Russek, known for his wry spoken-word delivery and taste for poetic confrontation, doesn’t sing so much as narrate a descent. Over grooves that range from swampy funk to ambient noir, he introduces us to fractured archetypes and collapsed kingdoms. Sleeping Beauty isn’t waiting for love — she’s a population sedated by propaganda. Chicken Little isn’t paranoid — he’s the only one paying attention.
The production across Childish Things is restrained but deeply intentional: grooves pulse, atmospheres hum, and silence speaks just as loudly as rhythm. There’s a sense that each track was built like a stage — one where Russek steps forward, not to perform, but to testify.
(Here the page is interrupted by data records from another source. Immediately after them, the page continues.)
-- ==== Sys2Proof/Machine/HandoverSteps.lean ====
section
/-! DEFINITION. The meanings of the Handover Controller's timers (chapter 9). -/

namespace Sys2Proof.Machine

/-- The work of a handover tick, and its restart (R128). -/
def handoverTicked (s : State) : State :=
  let t := handoverWork s
  { t with hoc := { t.hoc with tick := Timer.restart 8 t.hoc.tick } }

/-- HANDOVER_TICK (R128). -/
def execHandoverTick (s : State) : Host.Outcome State Fault Refusal :=
  running
    (fun s =>
      if s.ssc.station = .handoverIn ∨ s.ssc.station = .handoverOut then onExpiry s.hoc.tick 8 handoverTicked s else s) s

/-- STALE_TIMER_EXPIRY (R133): the ship record stale or absent for 2 s aborts the handover in (R135). -/
def execStaleTimerExpiry (s : State) : Host.Outcome State Fault Refusal :=
  running
    (announcing fun s =>
      if s.ssc.station = .handoverIn then onExpiry s.hoc.stale 16000 (abortHandover 2 0) s else s) s

/-- HANDOVER_TIMER_EXPIRY_IN (R135). -/
def execHandoverTimerExpiryIn (s : State) : Host.Outcome State Fault Refusal :=
  running
    (announcing fun s =>
      if s.ssc.station = .handoverIn then
        onExpiry s.hoc.timer (sec s.params.handoverLimit) (abortHandover 1 0) s
      else s) s

/-- The handover timer has expired in HANDOVER_OUT (R141): HANDOVER_ABORTED, EVENT, SBT low whatever the flags show. -/
def handoverOutExpired (s : State) : State :=
  let logged := submitEvent 3 (4 :: 0 :: satBytes 2 (secondsSince s.hoc.entered s)) (raise .handoverAborted s)
  { logged with hoc := Hoc.pull s.now { logged.hoc with timer := none } }

/-- HANDOVER_TIMER_EXPIRY_OUT (R141). -/
def execHandoverTimerExpiryOut (s : State) : Host.Outcome State Fault Refusal :=
  running
    (announcing fun s =>
      if s.ssc.station = .handoverOut then onExpiry s.hoc.timer (sec s.params.handoverLimit) handoverOutExpired s
      else s) s

/-- The part timer has run for 1 s and stops: ready-to-part, and the trip line is judged at the change of that flag (R138,
R139). Where the flag is set already it does not change, and the trip line is not judged. -/
def partReached (s : State) : State :=
  let t := { s with hoc := { s.hoc with ready := true, part := none } }
  if s.hoc.ready then t else judgeTrip t

/-- PART_TIMER_EXPIRY (R138). -/
def execPartTimerExpiry (s : State) : Host.Outcome State Fault Refusal :=
  running
    (announcing fun s => if s.ssc.station = .handoverOut then onExpiry s.hoc.part 8000 partReached s else s) s

/-- The trip timer has reached 500 ms: SHIP_BREAKER_FAIL where SB_AUX still reports closed; checked once (R140). -/
def tripReached (s : State) : State :=
  raiseIf s.sbAux .shipBreakerFail { s with hoc := { s.hoc with trip := none, tripDone := true } }

/-- TRIP_TIMER_EXPIRY (R140). -/
def execTripTimerExpiry (s : State) : Host.Outcome State Fault Refusal :=
  running
    (fun s => if s.ssc.station = .handoverOut then onExpiry s.hoc.trip 4000 tripReached s else s) s

end Sys2Proof.Machine
end

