-- ==== Sys2Proof/Safety.lean ====
section
/-! DEFINITION. The terms claims are stated in: which blocks two states agree on, and the spec's laws of the device as
predicates of a state, each with what makes it hold again after every step, what the start work reads in the memory, and
what the causes, the held summary and the status broadcasts hold, by the spec's tables. -/

namespace Sys2Proof.Machine

/-! ### Frames -/

/-- The parts of `State`, for saying what a command leaves unchanged. -/
inductive Part where
  | pending | pair | clock | freeCount | phase | straps | ccAux | sbAux | tripIn | spt | msu | btr | rfg | mod | lkc | pvw | shc
  | ssc | syn | hoc | emt | rwr | fpt | mem | params | pru
  deriving DecidableEq, Repr

/-- Two states agree on a part. -/
def Part.same (s t : State) : Part → Prop
  | .pending => t.pending = s.pending
  | .pair => t.pair = s.pair
  | .clock => t.now = s.now
  | .freeCount => t.freeCount = s.freeCount
  | .phase => t.phase = s.phase
  | .straps => t.addr = s.addr ∧ t.rating = s.rating ∧ t.linkRate = s.linkRate
  | .ccAux => t.ccAux = s.ccAux
  | .sbAux => t.sbAux = s.sbAux
  | .tripIn => t.tripIn = s.tripIn
  | .spt => t.spt = s.spt
  | .msu => t.msu = s.msu
  | .btr => t.btr = s.btr
  | .rfg => t.rfg = s.rfg
  | .mod => t.mod = s.mod
  | .lkc => t.lkc = s.lkc
  | .pvw => t.pvw = s.pvw
  | .shc => t.shc = s.shc
  | .ssc => t.ssc = s.ssc
  | .syn => t.syn = s.syn
  | .hoc => t.hoc = s.hoc
  | .emt => t.emt = s.emt
  | .rwr => t.rwr = s.rwr
  | .fpt => t.fpt = s.fpt
  | .mem => t.mem = s.mem
  | .params => t.params = s.params
  | .pru => t.pru = s.pru

/-- Two states agree on every part but those listed. -/
def sameBut (parts : List Part) (s t : State) : Prop := ∀ p : Part, p ∉ parts → p.same s t

/-! ### Laws of the device -/

/-- The states with the gates off and the contactor commanded open (R84): STARTING, INVALID, STANDBY, CLOSING, TRIPPED. -/
def StationState.quiet : StationState → Bool
  | .starting => true
  | .invalid => true
  | .standby => true
  | .closing => true
  | .tripped => true
  | _ => false

/-- The gates are off and the contactor is commanded open. -/
def AtRest (s : State) : Prop := s.mod.gate = .gatesOff ∧ s.syn.cmdClosed = false

/-- The law of R174: while any trip-class held condition is present, the gates are off and the contactor is commanded open. -/
def TripLaw (s : State) : Prop := tripHeld s = true → AtRest s

/-- What keeps R174's law: in a reset and in the quiet states the station is at rest, and a running station that holds a
trip-class condition is in STARTING, INVALID or TRIPPED. -/
def TripInv (s : State) : Prop :=
  (s.phase ≠ .run ∨ s.ssc.station.quiet = true → AtRest s) ∧
    (s.phase = .run → tripHeld s = true →
      s.ssc.station = .starting ∨ s.ssc.station = .invalid ∨ s.ssc.station = .tripped)

/-- The law of R23, first part: the frequency reference lies within its band; the rate limit is a limit. -/
def FrequencyLaw (s : State) : Prop :=
  45000000 ≤ s.rfg.fRef ∧ s.rfg.fRef ≤ 65000000 ∧ 1 ≤ s.params.rate

/-- The law of R52: at most 8 frames, of which at most one is a STATUS or CONT_STATUS. -/
def QueueLaw (s : State) : Prop :=
  s.lkc.queue.length ≤ 8 ∧ (s.lkc.queue.countP fun e => e.frame.isStatus) ≤ 1

/-- The law of R40, R41 and R55: the receive state is IDLE exactly while the link is idle. -/
def LinkLaw (s : State) : Prop := s.lkc.linkIdle = true ↔ s.lkc.rx = .idle

/-- An empty queue, and a level to come on the pair of an enabled LKC: the next step hears that part clock (log 2). `n`: the
part clocks of a nominal bit time (R38). -/
def HearsNext (n : Nat) (d : Bool) (rest : List Bool) (s : State) : Prop :=
  s.lkc.enabled = true ∧ s.pending = [] ∧ s.pair = d :: rest ∧ n = (if s.linkRate then 40 else 80)

/-- The law of R63: one entry for an address, none for the own address, at most 11 entries. -/
def ViewLaw (s : State) : Prop :=
  (s.pvw.peers.map (·.addr)).Nodup ∧ (∀ e ∈ s.pvw.peers, e.addr ≠ s.addr) ∧ s.pvw.peers.length ≤ 11

/-- What keeps R63's law: the entries stand in rising order of address, each a converter station's other than the own; LKC
is enabled, entries are held and the station runs outside INVALID only under a valid own address. -/
def ViewInv (s : State) : Prop :=
  s.pvw.peers.Pairwise (fun x y => x.addr < y.addr) ∧
    (∀ e ∈ s.pvw.peers, isStation e.addr = true ∧ e.addr ≠ s.addr) ∧
      (s.lkc.enabled = true ∨ s.pvw.peers ≠ [] ∨ s.phase = .restartLow ∨
          (s.phase = .run ∧ s.ssc.station ≠ .invalid) → isStation s.addr = true)

/-- The law of R88: a ship-connected state only with an OPEN session context. -/
def SessionLaw (s : State) : Prop := s.ssc.station.shipConnected = true → sessionOpen s = true

/-- The states from PREPARED to HANDOVER_OUT. -/
def StationState.serving : StationState → Bool
  | .prepared => true
  | .joining => true
  | .online => true
  | .shipSync => true
  | .handoverIn => true
  | .supplying => true
  | .handoverOut => true
  | _ => false

/-- What keeps R88's law: the serving states hold an OPEN context, a CLOSED one stands in CLOSING alone, and EMT holds its
fields exactly while SSC holds a context (R144). -/
def SessionInv (s : State) : Prop :=
  (s.ssc.station.serving = true → sessionOpen s = true) ∧
    (∀ c, s.ssc.session = some c → c.opened = false → s.ssc.station = .closing) ∧
      (s.emt.isSome = s.ssc.session.isSome)

/-- The law of R122: with the contactor commanded or reported closed, the permit is released only in SHIP_SYNC, the ship
dwell having run out since the windows were last found not met. -/
def PermitLaw (s : State) : Prop :=
  s.syn.permit = true → s.syn.cmdClosed = true ∨ s.ccAux = true →
    s.ssc.station = .shipSync ∧ ∃ t, s.syn.shipDwell = some t ∧ t + ms s.params.shipDwell ≤ s.now

/-- What keeps R122's law: the drive follows the rule, and ready is set in SHIP_SYNC alone, after the dwell. -/
def PermitInv (s : State) : Prop :=
  s.syn.permit = permitRule s ∧
    (s.syn.ready = true →
      s.phase = .run ∧ s.ssc.station = .shipSync ∧
        ∃ t, s.syn.shipDwell = some t ∧ t + ms s.params.shipDwell ≤ s.now)

/-- Every parameter of R158's table lies within its range. -/
def Params.InRange (p : Params) : Prop :=
  (0 ≤ p.droop ∧ p.droop ≤ 3000) ∧ (1 ≤ p.rate ∧ p.rate ≤ 2000) ∧ (0 ≤ p.dq ∧ p.dq ≤ 100) ∧ (0 ≤ p.ks ∧ p.ks ≤ 200) ∧
    (0 ≤ p.kq ∧ p.kq ≤ 100) ∧ (0 ≤ p.kr ∧ p.kr ≤ 100) ∧ (0 ≤ p.kphi ∧ p.kphi ≤ 200) ∧
    (10 ≤ p.joinFreq ∧ p.joinFreq ≤ 500) ∧ (100 ≤ p.joinPhase ∧ p.joinPhase ≤ 4000) ∧
    (10 ≤ p.joinVolt ∧ p.joinVolt ≤ 200) ∧ (20 ≤ p.joinDwell ∧ p.joinDwell ≤ 1000) ∧
    (10 ≤ p.syncLimit ∧ p.syncLimit ≤ 600) ∧ (20 ≤ p.slipTarget ∧ p.slipTarget ≤ 300) ∧
    (20 ≤ p.closeTime ∧ p.closeTime ≤ 300) ∧ (10 ≤ p.shipSlip ∧ p.shipSlip ≤ 200) ∧
    (100 ≤ p.shipPhase ∧ p.shipPhase ≤ 4000) ∧ (10 ≤ p.shipVolt ∧ p.shipVolt ≤ 200) ∧
    (20 ≤ p.shipDwell ∧ p.shipDwell ≤ 1000) ∧ (30 ≤ p.handoverLimit ∧ p.handoverLimit ≤ 1200) ∧
    (1 ≤ p.ramp ∧ p.ramp ≤ 200) ∧ (0 ≤ p.kh ∧ p.kh ≤ 200) ∧ (5 ≤ p.partReady ∧ p.partReady ≤ 100)

/-- The law of R131: P_target stays within 0 to 1000 ‰; the ramp rate is a step forward. -/
def TargetLaw (s : State) : Prop :=
  (∀ t, s.hoc.pTarget = some t → 0 ≤ t ∧ t ≤ 1000000) ∧ (∀ g, s.hoc.pFinal = some g → 0 ≤ g ∧ g ≤ 1000) ∧
    1 ≤ s.params.ramp

/-- The law of R147: a session's energy is the whole Wh of its closed intervals and the open interval's watt-samples. -/
def MeterLaw (s : State) : Prop :=
  ∀ m, s.emt = some m →
    m.sessionFwd = 28800000 * m.closedFwd + m.intervalFwd ∧ m.sessionRev = 28800000 * m.closedRev + m.intervalRev

/-- The laws of the record store: at most 16 records queued (R161), the record memory in canonical form, no program running
in the memory crosses a page boundary (R162), and a continuous-read exit waits only while the port is in use (R169,
R170). -/
def StoreLaw (s : State) : Prop :=
  s.rwr.queue.length ≤ 16 ∧ s.mem.wf ∧ (∀ a d, s.mem.op = some (.program a d) → a % 256 + d.length ≤ 256) ∧
    (s.fpt.exitWaits = true → s.fpt.port.isSome = true)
Highlights include the hypnotic “Say My Name (Rumpelstiltskin)”, a track that pulses with tension even in its instrumental form, and “Froggie Went A Courtin,” a warped folk tale turned political satire where the wedding march sounds suspiciously like the end of the world. But the EP’s emotional core may lie in “Once a Heart is Broken (Humpty’s Defeat),” a sorrow-drenched meditation on emotional ruin that transforms nursery tragedy into raw confessional poetry.
Childish Things isn’t nostalgic — it’s revelatory. It asks what happens when the stories we grew up on no longer fit the world we live in. And it answers with art that’s haunting, intelligent, and unflinchingly human.